Requirement — Given the records below, would you repeat exactly the lines that begin at the one containing "let p := tget 0 up (off / 16)" and end at the one containing "let r := (portCfg s p).ringLines", inclusive?

▼

-- ==== Sys2Proof/Machine/Arith.lean ====
section
/-! DEFINITION. The integer arithmetic of chapter 06 (clamps, saturation, the truncating shift), the exact fixed-point
functions of R149, and the byte-order helpers. -/

namespace Sys2Proof.Machine

/-- Clamp to lo .. hi. -/
def clamp (lo hi x : Int) : Int := if x < lo then lo else if hi < x then hi else x

/-- Saturate to a signed width of w bits (R167). -/
def satTo (w : Nat) (x : Int) : Int := clamp (-(2 ^ (w - 1))) (2 ^ (w - 1) - 1) x

/-- shift(x, s) of R169: right with truncation toward zero, left exactly. -/
def shiftTz (x s : Int) : Int := if 0 ≤ s then x.tdiv (2 ^ s.toNat) else x * 2 ^ (-s).toNat

/-- ceil(a / b). -/
def ceilDiv (a b : Nat) : Nat := (a + b - 1) / b

/-- The greatest y below 2^n above `acc` that `p` holds for, one bit at a time from the top. -/
def greatest (p : Nat → Bool) : Nat → Nat → Nat
  | 0, acc => acc
  | n + 1, acc => if p (acc + 2 ^ n) then greatest p n (acc + 2 ^ n) else greatest p n acc

/-- floor(65,536 * 2^(x / 65,536)) of R149: the greatest y with y^65,536 ≤ 2^(16 * 65,536 + x). From x = 15 * 65,536 on
the value is 2^31 or more, which saturates every format, and 2^31 stands for it; at or below -17 * 65,536 it is 0. -/
def vexp2 (x : Int) : Int :=
  if x ≤ -17 * 65536 then 0
  else if 15 * 65536 ≤ x then 2 ^ 31
  else
    let t : Int := 16 * 65536 + x
    if t < 0 then 0
    else (greatest (fun y => y ^ 65536 ≤ 2 ^ t.toNat) 32 0 : Nat)

/-- trunc(2^32 / x); 2^31 - 1 at 0 (R149). -/
def vrcp (x : Int) : Int := if x = 0 then 2 ^ 31 - 1 else (2 ^ 32 : Int).tdiv x

/-- floor(2^24 / sqrt(x)) for x > 0: the greatest y with y^2 * x ≤ 2^48; 2^31 - 1 otherwise (R149). -/
def vrsqrt (x : Int) : Int :=
  if 0 < x then (greatest (fun y => y * y * x.toNat ≤ 2 ^ 48) 25 0 : Nat) else 2 ^ 31 - 1

/-- floor(65,536 * log2(sum / 65,536)) for sum at or above 65,536 (R246). -/
def logSum (sum : Nat) : Int := (Nat.log2 (sum ^ 65536) : Int) - 16 * 65536

/-- A saturating 32-bit counter (R475). -/
def bump (n k : Nat) : Nat := min (n + k) 0xFFFFFFFF

/-! ### Bytes -/

/-- The n bytes of x, least significant first. -/
def bytesLe (x : Nat) : Nat → List Byte
  | 0 => []
  | n + 1 => BitVec.ofNat 8 x :: bytesLe (x / 256) n

/-- The n bytes of x, most significant first. -/
def bytesBe (x n : Nat) : List Byte := (bytesLe x n).reverse

/-- The value of bytes, least significant first. -/
def leValue : List Byte → Nat
  | [] => 0
  | b :: r => b.toNat + 256 * leValue r

/-- The value of bytes, most significant first. -/
def beValue (l : List Byte) : Nat := leValue l.reverse

/-- A w-bit two's-complement value. -/
def signed (w x : Nat) : Int := let y := x % 2 ^ w; if y < 2 ^ (w - 1) then (y : Int) else (y : Int) - 2 ^ w

/-- The w low bits of an integer. -/
def lowBits (w : Nat) (x : Int) : Nat := (x % (2 ^ w : Int)).toNat

/-- What a signed 32-bit field of a record or a scale bank takes of an exact value: its bits, or a free value where it lies outside the
range (R168 saturates only where a rule says so; log 97). -/
def word32 (x : Int) : Nat := if satTo 32 x = x then lowBits 32 x else (Config.wideWord x).toNat

/-- Bits hi .. lo of x. -/
def bits (x hi lo : Nat) : Nat := x / 2 ^ lo % 2 ^ (hi + 1 - lo)

/-- Bit i of x. -/
def bit (x i : Nat) : Bool := x / 2 ^ i % 2 = 1

/-- A Boolean as a bit. -/
def b2n (b : Bool) : Nat := if b then 1 else 0

/-- ASCII bytes of a word. -/
def ascii (s : String) : List Byte := s.toList.map fun c => BitVec.ofNat 8 c.toNat

end Sys2Proof.Machine
end

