-- ==== Sys2Proof/Machine/Mem.lean ====
section
/-! DEFINITION. The four spaces of a context byte by byte: declared sizes (R83, R84), the windows in XS (R514), the commit
buffer (R101), the word code's effect on a read and a partial write (R213 to R218, R512). -/

namespace Sys2Proof.Machine

open Sys2Proof

/-- A state and the instance that issues. -/
structure Run where
  s : State
  i : Inst

/-- The slot of the instance. -/
def Run.slot (r : Run) : Nat := r.i.origin.slot

/-! ### Windows (R514) -/

/-- A window of an XS space. -/
inductive Win where
  | glint
  | cci (n : Nat)
  | ring (p : Nat)
  | island
  | relay (w : Nat)
  | shared (writer : Nat)
  | outbox (n : Nat)
deriving DecidableEq, Repr

/-- The windows of context c's XS space: which, first byte, size. -/
def windowsOf (s : State) (c : Nat) : List (Win × Nat × Nat) :=
  let f := s.facet
  (if f.glintPort.isSome && f.glintOwner = c then [(Win.glint, f.glintKib * 1024, 4096)] else []) ++
  ((span 0 8).filter fun n => (cciCfg s n).enabled && (cciCfg s n).owner = c).map
    (fun n => (Win.cci n, (cciCfg s n).windowKib * 1024, 1024)) ++
  ((span 0 8).filter fun p => (portCfg s p).lanes ≠ 0 && (portCfg s p).share ≠ 0 && !bondedUpper s p
      && (portCfg s p).ringLines ≠ 0 && (portCfg s p).ringOwner = c).map
    (fun p => (Win.ring p, (portCfg s p).ringKib * 1024, 2 * (portCfg s p).ringLines * linePitch s p)) ++
  (if f.island.owner = some c then [(Win.island, f.island.windowKib * 1024, 688128)] else []) ++
  ((f.windows.zipIdx.filter fun w => w.1.part = f.partIndex && w.1.owner = c).map
    fun w => (Win.relay w.2, 16 * w.1.offset, w.1.size)) ++
  ((f.shared.filter fun w => w.writer = c || w.readers.getLsbD c).map
    fun w => (Win.shared w.writer, w.kib * 1024, w.sizeKib * 1024)) ++
  ((f.outboxes.zipIdx.filter fun w => w.1.owner = c).map fun w => (Win.outbox w.2, w.1.kib * 1024, w.1.sizeKib * 1024))

/-- The window that holds a byte, with the byte's offset in it. -/
def windowAt (s : State) (c a : Nat) : Option (Win × Nat) :=
  match (windowsOf s c).find? fun w => w.2.1 ≤ a && a < w.2.1 + w.2.2 with
  | some w => some (w.1, a - w.2.1)
  | none => none

/-- Where an access of bytes lo to hi falls: outside every window, within one, or neither (R514). -/
def classify (s : State) (c lo hi : Nat) : Except Nat (Option Win) :=
  match (windowsOf s c).filter fun w => w.2.1 ≤ hi && lo < w.2.1 + w.2.2 with
  | [] => .ok none
  | [w] => if w.2.1 ≤ lo && hi < w.2.1 + w.2.2 then .ok (some w.1) else .error stLength
  | _ => .error stLength

/-! ### Stores under the word code -/

/-- Key of a byte of a space in its context's tables. -/
def esKey (i : Inst) (a : Nat) : Nat := 2 ^ 30 * i.ve + a

def csKey (i : Inst) (a : Nat) : Nat := 2 ^ 30 * i.group + a

/-- Key of a published byte in the commit buffer: XS as it is, DS above 2^40. -/
def pubKey (sp a : Nat) : Nat := if sp = 3 then 2 ^ 40 + a else a

/-- The line a ring window's slot names (R232). -/
def lineOfSlot (r newest k : Nat) : Int := (newest : Int) - ((newest : Int) - k) % (2 * r)

/-- A byte as a read delivers it, at an offset of a store with upsets (R214). -/
def delivered (up : Table (BitVec 144)) (off : Nat) (b : Byte) : Byte :=
  let p := tget 0 up (off / 16)
  if p = 0 then b else b ^^^ ((eccResidue p) >>> (8 * (off % 16))).truncate 8

/-- A byte of a line-ring window (R231, R232). -/
def ringByte (s : State) (p off : Nat) : Byte :=
  let r := (portCfg s p).ringLines
  let pitch := max 1 (linePitch s p)
  match (portOf s p).newest with
  | none => 0
  | some n =>
    let l := lineOfSlot r n.toNat (off / pitch)
    let x := tget { line := 0, bytes := [] } (portOf s p).ring (l % (r : Int)).toNat
    delivered (portOf s p).upRing (off % (r * pitch)) (x.bytes.getD (off % pitch) 0)

/-- The bytes of a play entry (R338). -/
def playBytes (x : Play) : List Byte :=
  bytesLe x.offset 4 ++ bytesLe x.frames 4 ++ bytesLe x.mask.toNat 1 ++ bytesLe x.state 1 ++ bytesLe 0 2 ++ bytesLe x.played 4

/-- The island control block (R338); a request bit is cleared at its arrival. -/
def controlBlock (s : State) : List Byte :=
  let i := s.island
  bytesLe 0 4 ++ bytesLe i.sessions 4 ++ bytesLe (b2n i.open_) 1 ++
  bytesLe i.nextPlay 1 ++ List.replicate 54 0 ++ (span 0 4).flatMap fun e => playBytes (tget Play.empty i.plays e)

/-- The swap control word (R71). -/
def swapControl (s : State) : Nat := s.glint.target.toNat + 2 ^ 63 * b2n s.glint.armed

/-- A byte of the Glint window (R71). -/
def glintByte (s : State) (off : Nat) : Byte :=
  if 0xFE0 ≤ off && off < 0xFE4 then BitVec.ofNat 8 (s.glint.flags.toNat / 256 ^ (off - 0xFE0))
  else if 0xFF0 ≤ off && off < 0xFF8 then BitVec.ofNat 8 (swapControl s / 256 ^ (off - 0xFF0))
  else rdStore s.glint.window s.glint.upWindow off

/-- A byte of the audio ring: a word that cannot be corrected reads as zero (R218). -/
def audioByte (i : Island) (off : Nat) : Byte :=
  if eccDecode (tget 0 i.upRing (off / 16)) = .uncorrectable then 0 else rdStore i.ring i.upRing off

▲

Answer to this task —
  let p := tget 0 up (off / 16)
  if p = 0 then b else b ^^^ ((eccResidue p) >>> (8 * (off % 16))).truncate 8

/-- A byte of a line-ring window (R231, R232). -/
def ringByte (s : State) (p off : Nat) : Byte :=
  let r := (portCfg s p).ringLines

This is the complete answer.